### Listed records
BEGIN

/-! ### Self-tests and the end of STAGING (steps 10 and 11) -/

/-- What an image brings beside its entries: checks, classes, converters, peers. -/
def startBlocks (s : State) : State :=
  if s.str.image = [] then s else peersApply [] (adcApply (applyClasses (applyChecks s.str.image s)))
/-- A cell that fails its self-test is FAILED; the located address is reported and kept (R65, R70, R102). -/
def testCell (env : ColdEnv) (s : State) (n : Nat) : State :=
  if (s.cell n).state ≠ .ready then s
  else if env.cellPass.getLsbD (n - 1) then s.modCell n (fun c => { c with st := { c.st with result := 1, doneAt := s.now } })
  else
    let a := cellAddr s n (bankGet 0 env.cellAddr n)
    raiseSrc (16 * n + 10) 0 a (s.modCell n (fun c => { c with state := .failed, st := { c.st with result := 2, doneAt := s.now, addr := a } }))
/-- The converters' quick calibration and self-test: a slice that fails is FAILED; ten aborts record it as not run (R254, Table 9-9). -/
def testSlices (env : ColdEnv) (s : State) : State :=
  let s : State := { s with adc := { s.adc with stAbort := sat 8 env.adcAborts, sCalAt := s.now,
                                                conv := s.adc.conv.map (fun c => { c with calAt := s.now }) } }
  if 10 ≤ env.adcAborts then raise 211 0 s
  else { s with adc := [0, 1, 2, 3, 4].foldl (fun a k => if env.adcPass.getLsbD k then a else sliceFail k a) s.adc }
/-- Step 10; the second component is the first C3 source of a failed circuit test, with 0 for none. -/
def selfTests (env : ColdEnv) (s : State) : State × Nat :=
  let s := testSlices env (seven.foldl (testCell env) s)
  let s := if env.sramOk then s else collect 1 0 (blockAddr 0 1 31) s
  let s := if env.kataOk then s else collect 2 0 (blockAddr 0 4 0) s
  (stepDone 10 s, if !env.sramOk then 1 else if !env.kataOk then 2 else 0)
/-- A source path whose qualification ended valid before step 11 is usable; its pin gives its type (R124, R129, R130). -/
def startPath (env : ColdEnv) (s : State) (i : Nat) : State :=
  let x := s.src i
  let role := (s.cordon x.ref).e.role
  if x.state = .absent ∨ role = .peer then s
  else
    let s := readSrcId i (bankGet 0 env.srcIdMv (srcIdPin s x.ref)) s
    if env.paths.getLsbD (i - 1) && !(s.src i).srcIdShort then
      let ty := findType s i
      let s := s.modSrc i (fun x => { x with state := .usable, band := .inside, tQualEff := x.tQual, type_ := ty.1, origin := ty.2 })
      if ty.1 = 0 ∧ s.hw.variant = .q8 then raise 133 i s else s
    else s
/-- SYS_STAGING and the start record of step 11. -/
def stagingEnds (env : ColdEnv) (outcome : Nat) (s : State) : State :=
  let s : State := { s with sys := { s.sys with lastStep := 11, outcome := outcome, duration := sat 16 env.duration } }
  record 1 (stagingWord s) s
/-- Step 11 towards NORMAL or RESERVE. -/
def enterService11 (env : ColdEnv) (s : State) : State :=
  let m := feedMode s
  let s := stagingEnds env (if m = .normal then 0 else 1) (setMode m s)
  let s := releaseStaging s
  let s := seekFeed (startSystems s)
  if s.fls.trial then saveActivation { s with upd := { s.upd with trialEnd := s.now + oneMin, trialBy := true, phase := .trial } } else s
/-! ### Warm restart (R113) -/
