/-- R379, Table 14-2: the judgement of an answer at the count at which it becomes effective, and of a period without one, with the
result and the count that WDG_LAST records. -/
def Obligations.WatchdogJudgement : Prop := ∀ s : State, Awake s →
  (∀ c t, wdgRuns s.wdg = true → s.wdg.answer = some t → c < s.wdg.opensAt → ∃ u, exec (.wdgAnswerEffective c) s = .next (settle s u) ∧
    u.wdg.lastResult = 2 ∧ u.wdg.lastCount = c ∧ u.wdg.state = .trap) ∧
  (∀ c, wdgRuns s.wdg = true → s.wdg.answer = some (token s.wdg.q (wdgSalt s)) → s.wdg.opensAt ≤ c → c < s.wdg.period →
    ∃ u, exec (.wdgAnswerEffective c) s = .next (settle s u) ∧ u.wdg.lastResult = 1 ∧ u.wdg.lastCount = c ∧ u.wdg.count = 0 ∧
      u.wdg.q = lfsrNext s.wdg.q ∧ u.wdg.answer = none ∧ wdgRuns u.wdg = true) ∧
  (∀ c t, wdgRuns s.wdg = true → s.wdg.answer = some t → t ≠ token s.wdg.q (wdgSalt s) → s.wdg.opensAt ≤ c → c < s.wdg.period →
    ∃ u, exec (.wdgAnswerEffective c) s = .next (settle s u) ∧ u.wdg.lastResult = 4 ∧ u.wdg.lastCount = c ∧ u.wdg.state = .trap) ∧
  (wdgRuns s.wdg = true → ∃ u, exec .wdgExpiry s = .next (settle s u) ∧ u.wdg.lastResult = 5 ∧ u.wdg.lastCount = s.wdg.period ∧
    u.wdg.state = .trap) ∧
  (∀ t, wdgRuns s.wdg = true → s.wdg.answer = some t → s.wdg.opensAt ≤ s.wdg.period → ∃ u,
    exec (.wdgAnswerEffective s.wdg.period) s = .next (settle s u) ∧ u.wdg.lastResult = 3 ∧ u.wdg.lastCount = s.wdg.period ∧
    u.wdg.state = .trap) ∧
  (∀ c, wdgRuns s.wdg = false → exec (.wdgAnswerEffective c) s = .next (settle s s))

/-- R384, R27: a period written waits for the start of the first period that begins after it has crossed into the watchdog's
domain, which is sure from 110 µs on and open between 50 and 110 µs (log entry 83); it is ignored, with REJ, while LOCK is set,
out of its range or in TRAP; LOCK is only ever set by a write, and every power-on reset and core reset brings 16,384 ticks and no
lock. -/
def Obligations.WatchdogPeriodWrites : Prop := ∀ s : State, Awake s →
  (∀ d, s.wdg.lock = false → s.wdg.state ≠ .trap → 33 ≤ field d 0 18 → field d 0 18 ≤ 131072 → exec (.wdgPeriodWrite d) s =
    .next (settle s { s with wdg := { s.wdg with newPeriod := some (field d 0 18), newAt := s.now } })) ∧
  (∀ d, (s.wdg.lock = true ∨ s.wdg.state = .trap ∨ field d 0 18 < 33 ∨ 131072 < field d 0 18) → exec (.wdgPeriodWrite d) s =
    .next (settle s { s with wdg := { s.wdg with rej := true } })) ∧
  (∀ q p, s.wdg.newPeriod = some p → 110 ≤ s.now - s.wdg.newAt →
    (wdgPeriod q s).wdg.period = p ∧ (wdgPeriod q s).wdg.newPeriod = none) ∧
  (∀ q p, s.wdg.newPeriod = some p → s.now - s.wdg.newAt < 50 →
    (wdgPeriod q s).wdg.period = s.wdg.period ∧ (wdgPeriod q s).wdg.newPeriod = some p) ∧
  (∀ q, s.wdg.newPeriod = none → (wdgPeriod q s).wdg.period = s.wdg.period) ∧
  (∀ d, (wdgCfgWrite d s).wdg.lock = (s.wdg.lock || d.getLsbD 0)) ∧
  (∀ n a, (coreReset n a s).wdg.period = 16384 ∧ (coreReset n a s).wdg.lock = false ∧ (coreReset n a s).wdg.newPeriod = none) ∧
  (coldState s).wdg.period = 16384 ∧ (coldState s).wdg.lock = false ∧ (coldState s).wdg.newPeriod = none

/-- R418: the life-cycle state is what the transition words spell, a done word counting when all 32 bits read 1 and a void word
when 8 or more do. -/
def Obligations.LifeStateFromWords : Prop := ∀ s : State,
  let done := fun (t a : Nat) => decide (otpRaw s (pairWord t a + 1) = 0xFFFFFFFF)
  let void := fun (t a : Nat) => decide (8 ≤ popCount (otpRaw s (pairWord t a + 2)))
  let l1 := if done 1 0 = true ∧ void 1 0 = false then Life.factory else .blank
  let l2 := if done 2 0 = true ∧ void 2 0 = false then Life.provisioned else l1
  let l3 := if done 3 0 = true ∧ void 3 0 = false then Life.field else l2
  let l4 := [0, 1, 2, 3].foldl (fun l a =>
    let m := if done 4 a = true ∧ void 4 a = false then Life.return_ else l
    if done 6 a = true then Life.field else m) l3
  lifeFrom s = (if done 5 0 = true then Life.scrapped else l4)

/-- R283: the CRC-8 of the 56 bits of a frame is what the rule's loop leaves, and a frame that ends in its CRC leaves 0; the frame
of the rule's example ends in 0x61. -/
def Obligations.SpiFrameCrc : Prop :=
  (∀ v : Nat, v < 2 ^ 56 →
    crc8 v = (List.range 56).foldl (fun crc k =>
      let fb := Bool.xor (v.testBit (55 - k)) (decide (crc / 128 % 2 = 1))
      let c := crc * 2 % 256
      if fb then c ^^^ 0x2F else c) 0xFF ∧
    (bitsMsb 64 (v * 256 + crc8 v)).foldl crc8Bit 0xFF = 0) ∧
  crc8 0x01000000000000 = 0x61

/-- R395, Table 14-7: the fields of a compatibility message; a read of an empty queue returns 0. -/
def Obligations.CompatMessageFields : Prop := ∀ (s : State) (b : Agent) (n k : Nat) (a : Word), k < 16 → n < 256 →
  field (compatWord n k a) 24 8 = compatSource (n / 16) ∧ field (compatWord n k a) 20 4 = k ∧
  field (compatWord n k a) 16 4 = field a 29 3 ∧ field (compatWord n k a) 12 4 = field a 25 4 ∧
  field (compatWord n k a) 7 5 = field a 20 5 ∧ field (compatWord n k a) 1 6 = field a 14 6 ∧
  (s.flt.cmq = [] → regValue s b 0x3200 = 0)

/-- R37, R41, R101, R118: a power-on reset (the supply becomes valid) starts the module anew: the logic is supplied, the timebase
at zero, the queue, the part and, with no flash operation cut, both flash banks kept, the staged bank's applied count, the
watchdog's expiry count, the last event read and the interrupt enables at their reset values, and no wake cause held. The supply
inputs that stay above their threshold leave the module alone; where they fall below it and the reset re-arms, the module is left
unpowered with the stores kept; where the sag turns back before that, the module goes on with the sag marked (log entry 56). R25:
during STAGING the core PLL goes to a qualified crystal; a lost crystal returns it to the internal oscillator; in the other cases
neither report changes the clock. -/
def Obligations.PowerAndClockRows : Prop :=
(∀ s : State,
  (∀ env, ∃ t, exec (.powerOnReset env) s = .next t ∧ t.powered = true ∧ t.now = 0 ∧ t.hw = s.hw ∧ t.pending = s.pending ∧
    (s.fls.op = none → t.fls.bank0 = s.fls.bank0 ∧ t.fls.bank1 = s.fls.bank1) ∧ t.stg.applied = 0 ∧ t.wdg.expiries = 0 ∧
    t.flt.last = 0 ∧ t.flt.lastAddr = 0 ∧ t.spi.irqEn = 0) ∧
  (∀ low r, (s.powered = false ∨ railsUp low = true) → exec (.logicRailFail low r) s = .next { s with orIn := low }) ∧
  (∀ low, s.powered = true → railsUp low = false → ∃ t, exec (.logicRailFail low true) s = .next t ∧ t.powered = false ∧ t.orIn = low ∧
    t.sys.mode = .staging ∧ t.now = 0 ∧ t.hw = s.hw ∧ t.pending = s.pending ∧ t.wake = s.wake ∧ t.lcs.otp = s.lcs.otp ∧
    (s.fls.op = none → t.fls.bank0 = s.fls.bank0 ∧ t.fls.bank1 = s.fls.bank1)) ∧
  (∀ low, s.powered = true → railsUp low = false → s.sys.mode = .ship → exec (.logicRailFail low false) s = .next { s with orIn := low }) ∧
  (∀ low, s.powered = true → railsUp low = false → s.sys.mode ≠ .ship → ∃ u, exec (.logicRailFail low false) s =
    .next (settle { s with orIn := low } u) ∧ u.upset = true ∧ u.fls.op = none ∧ u.powered = true ∧ u.orIn = low)) ∧
(∀ s : State, Awake s →
  (s.sys.mode = .staging → exec .crystalQualified s = .next (settle s { s with crystal := true, xtalLost := false })) ∧
  (s.sys.mode ≠ .staging → exec .crystalQualified s = .next (settle s s)) ∧
  (s.crystal = true → exec .crystalLost s = .next (settle s { s with crystal := false, xtalLost := true })) ∧
  (s.crystal = false → exec .crystalLost s = .next (settle s s)))

/-- R31, R36, R41: a link that trains makes its cell READY with the measured delay, no telemetry yet and no frame waiting, and its
cordon takes it back; a failed training is counted, the third marks the cell FAILED with its link down; a lost link puts the cell
into TRAINING and out of its cordon, a switching one holding its set points until the hold of 1 ms ends with the switches off; a
gate-drive lockout turns the switches off at once. -/
def Obligations.LinkTrainingRows : Prop := ∀ (s : State) (n : Nat), Awake s →
  (∀ d, (s.cell n).state = .training → s.upd.skipped.getLsbD (n - 1) = false →
    let t := s.modCell n (fun c =>
      { noTelem c with state := .ready, mode := .off, uc := startUc s (s.cell n), removed := false, engaged := false, absorbing := false,
                       link := { clearLink c.link with trained := true, delayNs := d, fails := 0, down := false, holding := false } })
    let e := (t.cordon (servedCordon t n)).e
    exec (.linkTrainingComplete n d) s = .next (settle s (returnToCordon n
      (if startUc s (s.cell n) = 0 ∧ e.role = .battery then t.modRun e.index (runAbort s.now 10) else t)))) ∧
  ((s.cell n).state = .training → (s.cell n).link.fails < 2 → exec (.linkTrainingFail n) s =
    .next (settle s (s.modCell n (fun c => { c with link := { c.link with fails := c.link.fails + 1 } })))) ∧
  ((s.cell n).state = .training → 2 ≤ (s.cell n).link.fails → exec (.linkTrainingFail n) s =
    .next (settle s (loseCell n (s.modCell n (fun c =>
      { c with state := .failed, mode := .off, link := { c.link with fails := 3, down := true } }))))) ∧
  (∀ m, (s.cell n).state ≠ .off → (s.cell n).state ≠ .failed → (s.cell n).state ≠ .selftest → exec (.linkDown n m) s =
    .next (settle s (loseCell n (s.modCell n (fun c =>
      { c with state := if c.state = .off ∨ c.state = .failed then c.state else .training, armed := none, syncs := [],
               trip := putBit c.trip 8 true, removed := true, ucFill := 0, ucInto := 0,
               link := { clearLink c.link with trained := false, down := true, downBy := if m then .merja else .cell,
                                               holding := switching c } }))))) ∧
  ((s.cell n).link.holding = true → cellFitted s n = true → ∃ u, exec (.linkHoldExpiry n) s = .next (settle s u) ∧
    (u.cell n).mode = .off ∧ (u.cell n).engaged = false ∧ (u.cell n).absorbing = false ∧ (u.cell n).link.holding = false ∧
    (u.cell n).state = (s.cell n).state ∧ ∀ m, m ≠ n → u.cell m = s.cell m) ∧
  ((s.cell n).state ≠ .off → (s.cell n).state ≠ .failed → (s.cell n).state ≠ .selftest →
    let t := s.modCell n (fun c => let d := linkLost c
      { d with trip := putBit d.trip 6 true, latched := if Trip.uvlo ∈ d.latched then d.latched else .uvlo :: d.latched,
               mode := .off, engaged := false, absorbing := false, ucFill := 0, ucInto := 0, link := { d.link with holding := false } })
    exec (.gateDriveUvlo n) s = .next (settle s (abortTestsOf (servedCordon t n) (loseCell n t))))
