-- ==== Sys2Proof/Laws/Mem.lean ====
section
/-! SUPPORT. The laws of the byte memories: every operation keeps the canonical form, a read after a write gives what was
written, and a write leaves every other address alone. -/

namespace Sys2Proof.Machine

/-! ### The canonical form -/

/-- A memory above a bound is above every lower bound. -/
theorem memWfFrom_mono {fill : Byte} {m : Mem} {lo hi : Nat} (h : lo ≤ hi) (w : memWfFrom fill hi m = true) :
    memWfFrom fill lo m = true := by
  cases m with
  | nil => rfl
  | cons e m => simp only [memWfFrom, Bool.and_eq_true, decide_eq_true_eq] at w ⊢; exact ⟨⟨by omega, w.1.2⟩, w.2⟩

/-- A write above a bound keeps the form above it. -/
theorem memWrite_wfFrom {fill b : Byte} {a : Nat} {m : Mem} {lo : Nat} (ha : lo ≤ a) (w : memWfFrom fill lo m = true) :
    memWfFrom fill lo (memWrite fill m a b) = true := by
  induction m generalizing lo with
  | nil => unfold memWrite; split <;> simp_all [memWfFrom]
  | cons e m ih =>
    obtain ⟨k, c⟩ := e
    simp only [memWfFrom, Bool.and_eq_true, decide_eq_true_eq] at w
    unfold memWrite
    split
    · split
      · simp [memWfFrom, w.1.1, w.1.2, w.2]
      · simp only [memWfFrom, Bool.and_eq_true, decide_eq_true_eq]
        exact ⟨⟨ha, by assumption⟩, ⟨by omega, w.1.2⟩, w.2⟩
    · split
      · split
        · exact memWfFrom_mono (by omega) w.2
        · simp only [memWfFrom, Bool.and_eq_true, decide_eq_true_eq]
          exact ⟨⟨ha, by assumption⟩, by have := w.2; subst_vars; exact this⟩
      · simp only [memWfFrom, Bool.and_eq_true, decide_eq_true_eq]
        exact ⟨⟨w.1.1, w.1.2⟩, ih (by omega) w.2⟩

/-- Writing one byte keeps the canonical form. -/
theorem memWrite_wf {fill b : Byte} {a : Nat} {m : Mem} (w : memWf fill m = true) : memWf fill (memWrite fill m a b) = true :=
  memWrite_wfFrom (Nat.zero_le a) w

/-- Writing a run of bytes keeps the canonical form. -/
theorem memWriteList_wf {fill : Byte} {bs : List Byte} {a : Nat} {m : Mem} (w : memWf fill m = true) :
    memWf fill (memWriteList fill m a bs) = true := by
  induction bs generalizing a m with
  | nil => exact w
  | cons b bs ih => exact ih (memWrite_wf w)

/-- Writing a word keeps the canonical form. -/
theorem memPutWord_wf {fill : Byte} {a : Nat} {x : Word} {m : Mem} (w : memWf fill m = true) :
    memWf fill (memPutWord fill m a x) = true := memWriteList_wf w

/-- Erasing a range keeps the form above a bound. -/
theorem memErase_wfFrom {fill : Byte} {p q : Nat} {m : Mem} {lo : Nat} (w : memWfFrom fill lo m = true) :
    memWfFrom fill lo (memErase m p q) = true := by
  induction m generalizing lo with
  | nil => rfl
  | cons e m ih =>
    obtain ⟨k, c⟩ := e
    simp only [memWfFrom, Bool.and_eq_true, decide_eq_true_eq] at w
    have hm := ih w.2
    unfold memErase at hm ⊢
    rw [List.filter_cons]
    split
    · simp only [memWfFrom, Bool.and_eq_true, decide_eq_true_eq]; exact ⟨w.1, hm⟩
    · exact memWfFrom_mono (by omega) hm

/-- Erasing a range keeps the canonical form. -/
theorem memErase_wf {fill : Byte} {p q : Nat} {m : Mem} (w : memWf fill m = true) : memWf fill (memErase m p q) = true :=
  memErase_wfFrom w

/-- The empty memory is canonical. -/
@[simp] theorem memWf_nil (fill : Byte) : memWf fill [] = true := rfl

/-! ### Reading -/

/-- Below its first address a memory reads as fill. -/
theorem memRead_below {fill : Byte} {m : Mem} {lo a : Nat} (w : memWfFrom fill lo m = true) (h : a < lo) :
    memRead fill m a = fill := by
  induction m generalizing lo with
  | nil => rfl
  | cons e m ih =>
    obtain ⟨k, c⟩ := e
    simp only [memWfFrom, Bool.and_eq_true, decide_eq_true_eq] at w
    unfold memRead
    rw [if_neg (by omega)]
    exact ih w.2 (by omega)

/-- A byte written is read back. -/
theorem memRead_memWrite_self {fill b : Byte} {a : Nat} {m : Mem} {lo : Nat} (w : memWfFrom fill lo m = true) :
    memRead fill (memWrite fill m a b) a = b := by
  induction m generalizing lo with
  | nil => unfold memWrite; split <;> simp_all [memRead]
  | cons e m ih =>
    obtain ⟨k, c⟩ := e
    simp only [memWfFrom, Bool.and_eq_true, decide_eq_true_eq] at w
    unfold memWrite
    split
    · split
      · unfold memRead; rw [if_neg (by omega), memRead_below w.2 (by omega)]; subst_vars; rfl
      · simp [memRead]
    · split
      · split
        · rw [memRead_below w.2 (by omega)]; subst_vars; rfl
        · simp [memRead]
      · unfold memRead; rw [if_neg (by omega)]; exact ih w.2

/-- A byte written leaves every other address alone. -/
theorem memRead_memWrite_ne {fill b : Byte} {a x : Nat} {m : Mem} (h : x ≠ a) :
    memRead fill (memWrite fill m a b) x = memRead fill m x := by
  induction m with
  | nil => unfold memWrite; split <;> simp [memRead, Ne.symm h]
  | cons e m ih =>
    obtain ⟨k, c⟩ := e
    unfold memWrite
    split
    · split
      · rfl
      · simp [memRead, Ne.symm h]
    · split
      · have : k ≠ x := by omega
        split <;> simp [memRead, Ne.symm h, this]
      · unfold memRead; rw [ih]

/-- A run of bytes leaves the addresses outside it alone. -/
theorem memRead_memWriteList_out {fill : Byte} {bs : List Byte} {a x : Nat} {m : Mem} (h : x < a ∨ a + bs.length ≤ x) :
    memRead fill (memWriteList fill m a bs) x = memRead fill m x := by
  induction bs generalizing a m with
  | nil => rfl
  | cons b bs ih =>
    rw [List.length_cons] at h
    unfold memWriteList
    rw [ih (by omega), memRead_memWrite_ne (by omega)]

/-- A run of bytes is read back. -/
theorem memReadList_memWriteList {fill : Byte} {bs : List Byte} {a : Nat} {m : Mem} (w : memWf fill m = true) :
    memReadList fill (memWriteList fill m a bs) a bs.length = bs := by
  induction bs generalizing a m with
  | nil => rfl
  | cons b bs ih =>
    rw [List.length_cons]
    unfold memReadList memWriteList
    rw [ih (memWrite_wf w), memRead_memWriteList_out (by omega), memRead_memWrite_self w]

/-- A range erased reads as fill. -/
theorem memRead_memErase_in {fill : Byte} {p q x : Nat} {m : Mem} (h : p ≤ x) (k : x < q) : memRead fill (memErase m p q) x = fill := by
  induction m with
  | nil => rfl
  | cons e m ih =>
    obtain ⟨i, c⟩ := e
    unfold memErase at ih ⊢
    rw [List.filter_cons]
    split
    · rename_i hi
      have : i ≠ x := by rintro rfl; simp at hi; omega
      unfold memRead; rw [if_neg this]; exact ih
    · exact ih

/-- Outside an erased range nothing changes. -/
theorem memRead_memErase_out {fill : Byte} {p q x : Nat} {m : Mem} (h : x < p ∨ q ≤ x) : memRead fill (memErase m p q) x = memRead fill m x := by
  induction m with
  | nil => rfl
  | cons e m ih =>
    obtain ⟨i, c⟩ := e
    unfold memErase at ih ⊢
    rw [List.filter_cons]
    split
    · unfold memRead; rw [ih]
    · rename_i hi
      rw [ih]
      have : i ≠ x := by rintro rfl; simp at hi; omega
      conv => rhs; unfold memRead
      rw [if_neg this]

/-- A run of bytes read beside a written run reads as before. -/
theorem memReadList_out {fill : Byte} (m : Mem) (a : Nat) (bs : List Byte) (x n : Nat) (hd : x + n ≤ a ∨ a + bs.length ≤ x) :
    memReadList fill (memWriteList fill m a bs) x n = memReadList fill m x n := by
  induction n generalizing x with
  | zero => rfl
  | succ n ih => simp only [memReadList]; rw [memRead_memWriteList_out (by omega), ih (x + 1) (by omega)]

/-- A run written in two parts. -/
theorem memWriteList_append {fill : Byte} (m : Mem) (a : Nat) (xs ys : List Byte) :
    memWriteList fill m a (xs ++ ys) = memWriteList fill (memWriteList fill m a xs) (a + xs.length) ys := by
  induction xs generalizing m a with
  | nil => rfl
  | cons b xs ih => simp only [List.cons_append, memWriteList]; rw [ih]; congr 1; simp; omega

end Sys2Proof.Machine
end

END

### Action item
Above are the entries; repeat their lines exactly, from the first through the one that contains "def startBlocks (s".

### Worked solution
/-! ### Self-tests and the end of STAGING (steps 10 and 11) -/

/-- What an image brings beside its entries: checks, classes, converters, peers. -/
def startBlocks (s : State) : State :=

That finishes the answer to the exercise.